Whenever a line of the data below holds the string "perFlag", copy that line.

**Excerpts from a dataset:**
Content starts

-- ==== Sys2Proof/Proofs/PeriodicPass.lean ====
section
/-! A whole periodic pass whose callbacks issue no command, with ticks between its steps (spec/60_exceptions.md R219,
R220). The pass goes along with the same ticks taken alone: the two states differ in the sequencer, which no tick reads,
and in the callbacks among the events. -/

namespace Sys2Proof.Machine

variable {k : Config}

/-! ## A state beside the same ticks taken alone -/

/-- `t` is `u` but for the sequencer and the trace: after `base` the trace of `u` has wraps only, and that of `t` has the
same wraps with the events `callbacks` among them. -/
def Any.State.GoesAlong (t u : Any.State k) (base callbacks : List (Event k.cbWidth)) : Prop :=
  t = { u with trace := t.trace, seq := t.seq } ∧
    ∃ l, t.trace = base ++ l ∧ l.filter (· ≠ .ovf) = callbacks ∧ u.trace = base ++ l.filter (· = .ovf)

/-- A tick neither reads nor writes the sequencer, and adds the same events to whatever trace. -/
theorem tick_besides (u : Any.State k) (trace : List (Event k.cbWidth)) (seq : Seq) :
    ∃ m, (tick u).trace = u.trace ++ List.replicate m .ovf ∧
      tick { u with trace := trace, seq := seq } =
        { tick u with trace := trace ++ List.replicate m .ovf, seq := seq } := by
  unfold tick
  by_cases h : (countUp u).c = 0
  · have hbeside : detectOverflow (countUp { u with trace := trace, seq := seq }) = _ := if_pos h
    rw [detectOverflow, if_pos h, hbeside]
    exact ⟨1, rfl, rfl⟩
  · have hbeside : detectOverflow (countUp { u with trace := trace, seq := seq }) = _ := if_neg h
    rw [detectOverflow, if_neg h, hbeside]
    exact ⟨0, (List.append_nil _).symm, by simp; rfl⟩

theorem tickN_add (m n : Nat) (s : Any.State k) : tickN (m + n) s = tickN n (tickN m s) := by
  induction m generalizing s with
  | zero => rw [Nat.zero_add, tickN]
  | succ m ih => rw [Nat.succ_add, tickN, tickN, ih]

namespace Any.State.GoesAlong

variable {t u : Any.State k} {base callbacks : List (Event k.cbWidth)}

theorem tick (h : t.GoesAlong u base callbacks) : (tick t).GoesAlong (tick u) base callbacks := by
  obtain ⟨hrest, l, htrace, hcallbacks, hwraps⟩ := h
  obtain ⟨m, hu, ht⟩ := tick_besides u t.trace t.seq
  rw [← hrest] at ht
  have httrace : (Machine.tick t).trace = t.trace ++ List.replicate m .ovf := congrArg (·.trace) ht
  refine ⟨by rw [httrace, tick_seq]; exact ht, l ++ List.replicate m .ovf, ?_, ?_, ?_⟩
  · rw [httrace, htrace, List.append_assoc]
  · simp [← hcallbacks, List.filter_append]
  · simp [hu, hwraps, List.filter_append]

theorem tickN (n : Nat) (h : t.GoesAlong u base callbacks) : (tickN n t).GoesAlong (tickN n u) base callbacks := by
  induction n generalizing t u with
  | zero => exact h
  | succ n ih => exact ih h.tick

theorem withSeq (h : t.GoesAlong u base callbacks) (seq : Seq) :
    ({ t with seq := seq } : Any.State k).GoesAlong u base callbacks := by
  obtain ⟨hrest, hevents⟩ := h
  exact ⟨by rw [hrest], hevents⟩

theorem emit (h : t.GoesAlong u base callbacks) {e : Event k.cbWidth} (he : e ≠ .ovf) :
    (emit e t).GoesAlong u base (callbacks ++ [e]) := by
  obtain ⟨hrest, l, htrace, hcallbacks, hwraps⟩ := h
  refine ⟨by rw [hrest]; rfl, l ++ [e], ?_, ?_, ?_⟩
  · rw [emit_trace, htrace, List.append_assoc]
  · simp [← hcallbacks, he]
  · simp [hwraps, he]

end Any.State.GoesAlong

/-! ## The rounds of a pass -/

/-- The periodic entry opens no window for `CB_RET` to close. -/
theorem quietRound_of_periodicEntry {s : Any.State k} {first : Service} (hmode : s.seq.mode = .idle)
    (hper : s.perFlag &&& s.perEn ≠ 0) (horder : s.cmpFlag = false ∨ first = .periodic) :
    quietRound first s = periodicEntry s := by
  rw [quietRound, serviceStep_of_idle hmode, serviceEntry_of_perRequest hper horder]
  exact cbRet_of_inCb_eq_false rfl

/-- A slot that is invoked has its window closed again (R216, R219). -/
theorem quietRound_of_invoked {s : Any.State k} {n : Fin 8} (hmode : s.seq.mode = .per) (hcb : s.seq.inCb = false)
    (htop : highestSlot s.seq.psnap = some n) (first : Service) :
    quietRound first s =
      emit (.perCb n.val s.perCb[n])
        { s with seq := { s.seq with psnap := s.seq.psnap &&& ~~~ perBit n, cursor := n.val, inCb := false } } := by
  rw [quietRound, serviceStep_of_per hmode hcb, periodicScan_of_some htop, cbRet_eq_closeWindow]
  rfl

/-- The step that ends a pass invokes nothing (R219). -/
theorem quietRound_of_empty_snapshot {s : Any.State k} (hmode : s.seq.mode = .per) (hcb : s.seq.inCb = false)
    (hempty : highestSlot s.seq.psnap = none) (first : Service) : quietRound first s = closePass s := by
  rw [quietRound, serviceStep_of_per hmode hcb, periodicScan_of_none hempty]
  exact cbRet_of_inCb_eq_false hcb

/-- The callbacks of a snapshot in the order of their invocation, with the tokens of `s` (R219). -/
def Any.State.snapshotCallbacks (s : Any.State k) : List (Event k.cbWidth) :=
  (snapshotSlots s.seq.psnap).map (fun n => .perCb n.val s.perCb[n])

/-- The rest of a periodic pass, whatever ticks fall between its steps (R220), invokes the slots of the snapshot and
ends. -/
theorem quietRoundsAfterTicks_periodic (first : Service) (ticks : List Nat) {s u : Any.State k}
    {base callbacks : List (Event k.cbWidth)} (h : s.GoesAlong u base callbacks) (hmode : s.seq.mode = .per)
    (hcb : s.seq.inCb = false) (hlen : ticks.length = (snapshotSlots s.seq.psnap).length + 1) :
    (quietRoundsAfterTicks first ticks s).GoesAlong (tickN ticks.sum u) base (callbacks ++ s.snapshotCallbacks) ∧
      (quietRoundsAfterTicks first ticks s).seq.mode = .idle ∧
      (quietRoundsAfterTicks first ticks s).seq.inCb = false := by
  induction ticks generalizing s u callbacks with
  | nil => exact absurd hlen (Nat.succ_ne_zero _).symm
  | cons n ticks ih =>
    have hticks := h.tickN n
    have hseq : (tickN n s).seq = s.seq := congrArg (·.seq) (tickN_frame n s)
    have hevents : (tickN n s).snapshotCallbacks = s.snapshotCallbacks := by rw [tickN_frame]; rfl
    rw [quietRoundsAfterTicks, List.sum_cons, tickN_add, ← hevents]
    rw [← hseq] at hmode hcb hlen
    generalize tickN n s = v at hmode hcb hlen hticks
    generalize tickN n u = u at hticks
    rw [List.length_cons, Nat.succ_inj] at hlen
    cases hslots : snapshotSlots v.seq.psnap with
    | nil =>
      obtain rfl : ticks = [] := List.length_eq_zero_iff.mp (by rw [hlen, hslots]; rfl)
      have hround := quietRound_of_empty_snapshot hmode hcb (by rw [highestSlot_eq_head?, hslots]; rfl) first
      rw [quietRoundsAfterTicks, hround, Any.State.snapshotCallbacks, hslots, List.map_nil, List.append_nil]
      exact ⟨hticks.withSeq _, rfl, hcb⟩
    | cons m rest =>
      have hround := quietRound_of_invoked hmode hcb (by rw [highestSlot_eq_head?, hslots]; rfl) first
      have hnext : (quietRound first v).GoesAlong u base (callbacks ++ [.perCb m.val v.perCb[m]]) := by
        rw [hround]
        exact (hticks.withSeq _).emit nofun
      have hrest : snapshotSlots (quietRound first v).seq.psnap = rest := by
        rw [hround]
        exact snapshotSlots_tail hslots
      have hsplit : v.snapshotCallbacks = .perCb m.val v.perCb[m] :: (quietRound first v).snapshotCallbacks := by
        rw [Any.State.snapshotCallbacks, Any.State.snapshotCallbacks, hrest, hslots, List.map_cons, hround]
        rfl
      rw [hsplit, List.append_cons]
      refine ih hnext ?_ ?_ ?_
      · rw [hround]; exact hmode
      · rw [hround]; rfl
      · rw [hrest, hlen, hslots, List.length_cons]

/-- Settles O44: the entry takes the snapshot, and the rest of the pass invokes it. -/
theorem periodicPassInvokesDescending : Obligations.PeriodicPassInvokesDescending := by
  unfold Obligations.PeriodicPassInvokesDescending
  intro k s first ticks hmode hper horder ns hlen t u
  have hentry : (periodicEntry s).GoesAlong { s with perFlag := 0 } s.trace [] :=
    ⟨rfl, [], (List.append_nil _).symm, rfl, (List.append_nil _).symm⟩
  have ht : t = quietRoundsAfterTicks first ticks (periodicEntry s) := by
    rw [← quietRound_of_periodicEntry hmode hper horder]
  obtain ⟨⟨hrest, hevents⟩, hidle, hclosed⟩ := quietRoundsAfterTicks_periodic first ticks hentry rfl rfl hlen
  rw [ht]
  exact ⟨hrest, hidle, hclosed, hevents⟩

end Sys2Proof.Machine
end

Content ends

**WORKED SOLUTION:**
    (hper : s.perFlag &&& s.perEn ≠ 0) (horder : s.cmpFlag = false ∨ first = .periodic) :
  have hentry : (periodicEntry s).GoesAlong { s with perFlag := 0 } s.trace [] :=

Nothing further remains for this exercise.